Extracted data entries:

BEGIN

/-! setCore changes cores only. -/

@[simp] theorem State.setCore_agenda (s : State) (c : Nat) (k : Core) : (s.setCore c k).agenda = s.agenda := rfl
@[simp] theorem State.setCore_freeCtr (s : State) (c : Nat) (k : Core) : (s.setCore c k).freeCtr = s.freeCtr := rfl
@[simp] theorem State.setCore_cur (s : State) (c : Nat) (k : Core) : (s.setCore c k).cur = s.cur := rfl
@[simp] theorem State.setCore_msgCtr (s : State) (c : Nat) (k : Core) : (s.setCore c k).msgCtr = s.msgCtr := rfl
@[simp] theorem State.setCore_net (s : State) (c : Nat) (k : Core) : (s.setCore c k).net = s.net := rfl
@[simp] theorem State.setCore_outbox (s : State) (c : Nat) (k : Core) : (s.setCore c k).outbox = s.outbox := rfl
@[simp] theorem State.setCore_executor (s : State) (c : Nat) (k : Core) : (s.setCore c k).executor = s.executor := rfl
@[simp] theorem State.setCore_answers (s : State) (c : Nat) (k : Core) : (s.setCore c k).answers = s.answers := rfl
@[simp] theorem State.setCore_gtime (s : State) (c : Nat) (k : Core) : (s.setCore c k).gtime = s.gtime := rfl
@[simp] theorem State.setCore_pkgSync (s : State) (c : Nat) (k : Core) : (s.setCore c k).pkgSync = s.pkgSync := rfl
@[simp] theorem State.setCore_domSync (s : State) (c : Nat) (k : Core) : (s.setCore c k).domSync = s.domSync := rfl
@[simp] theorem State.setCore_devnum (s : State) (c : Nat) (k : Core) : (s.setCore c k).devnum = s.devnum := rfl
@[simp] theorem State.setCore_portsTrained (s : State) (c : Nat) (k : Core) : (s.setCore c k).portsTrained = s.portsTrained := rfl
@[simp] theorem State.setCore_booted (s : State) (c : Nat) (k : Core) : (s.setCore c k).booted = s.booted := rfl
@[simp] theorem State.setCore_recovery (s : State) (c : Nat) (k : Core) : (s.setCore c k).recovery = s.recovery := rfl
@[simp] theorem State.setCore_fenceSc (s : State) (c : Nat) (k : Core) : (s.setCore c k).fenceSc = s.fenceSc := rfl
@[simp] theorem State.setCore_modaddr (s : State) (c : Nat) (k : Core) : (s.setCore c k).modaddr = s.modaddr := rfl
@[simp] theorem State.setCore_modctl (s : State) (c : Nat) (k : Core) : (s.setCore c k).modctl = s.modctl := rfl
@[simp] theorem State.setCore_modstat (s : State) (c : Nat) (k : Core) : (s.setCore c k).modstat = s.modstat := rfl
@[simp] theorem State.setCore_modMeas (s : State) (c : Nat) (k : Core) : (s.setCore c k).modMeas = s.modMeas := rfl
@[simp] theorem State.setCore_pwrcap (s : State) (c : Nat) (k : Core) : (s.setCore c k).pwrcap = s.pwrcap := rfl
@[simp] theorem State.setCore_devnumset (s : State) (c : Nat) (k : Core) : (s.setCore c k).devnumset = s.devnumset := rfl
@[simp] theorem State.setCore_rbsel (s : State) (c : Nat) (k : Core) : (s.setCore c k).rbsel = s.rbsel := rfl
@[simp] theorem State.setCore_duty (s : State) (c : Nat) (k : Core) : (s.setCore c k).duty = s.duty := rfl
@[simp] theorem State.setCore_fwMem (s : State) (c : Nat) (k : Core) : (s.setCore c k).fwMem = s.fwMem := rfl
@[simp] theorem State.setCore_doe (s : State) (c : Nat) (k : Core) : (s.setCore c k).doe = s.doe := rfl
@[simp] theorem State.setCore_linkRetries (s : State) (c : Nat) (k : Core) : (s.setCore c k).linkRetries = s.linkRetries := rfl
@[simp] theorem State.setCore_linkFailed (s : State) (c : Nat) (k : Core) : (s.setCore c k).linkFailed = s.linkFailed := rfl
@[simp] theorem State.setCore_hostMem (s : State) (c : Nat) (k : Core) : (s.setCore c k).hostMem = s.hostMem := rfl
@[simp] theorem State.setCore_hostReply (s : State) (c : Nat) (k : Core) : (s.setCore c k).hostReply = s.hostReply := rfl
@[simp] theorem State.setCore_hostRest (s : State) (c : Nat) (k : Core) : (s.setCore c k).hostRest = s.hostRest := rfl
@[simp] theorem State.setCore_msix (s : State) (c : Nat) (k : Core) : (s.setCore c k).msix = s.msix := rfl
@[simp] theorem State.setCore_groups (s : State) (c : Nat) (k : Core) : (s.setCore c k).groups = s.groups := rfl
@[simp] theorem State.setCore_collectives (s : State) (c : Nat) (k : Core) : (s.setCore c k).collectives = s.collectives := rfl
@[simp] theorem State.setCore_partials (s : State) (c : Nat) (k : Core) : (s.setCore c k).partials = s.partials := rfl
@[simp] theorem State.setCore_memStacks (s : State) (c : Nat) (k : Core) : (s.setCore c k).memStacks = s.memStacks := rfl
@[simp] theorem State.setCore_slices (s : State) (c : Nat) (k : Core) : (s.setCore c k).slices = s.slices := rfl
@[simp] theorem State.setCore_dies (s : State) (c : Nat) (k : Core) : (s.setCore c k).dies = s.dies := rfl
@[simp] theorem State.setCore_parts (s : State) (c : Nat) (k : Core) : (s.setCore c k).parts = s.parts := rfl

END

Reproduce only the lines above, starting at the line with "s.fenceSc := rfl" and ending at the line with "s.pwrcap := rfl", exactly as written.

@[simp] theorem State.setCore_fenceSc (s : State) (c : Nat) (k : Core) : (s.setCore c k).fenceSc = s.fenceSc := rfl
@[simp] theorem State.setCore_modaddr (s : State) (c : Nat) (k : Core) : (s.setCore c k).modaddr = s.modaddr := rfl
@[simp] theorem State.setCore_modctl (s : State) (c : Nat) (k : Core) : (s.setCore c k).modctl = s.modctl := rfl
@[simp] theorem State.setCore_modstat (s : State) (c : Nat) (k : Core) : (s.setCore c k).modstat = s.modstat := rfl
@[simp] theorem State.setCore_modMeas (s : State) (c : Nat) (k : Core) : (s.setCore c k).modMeas = s.modMeas := rfl
@[simp] theorem State.setCore_pwrcap (s : State) (c : Nat) (k : Core) : (s.setCore c k).pwrcap = s.pwrcap := rfl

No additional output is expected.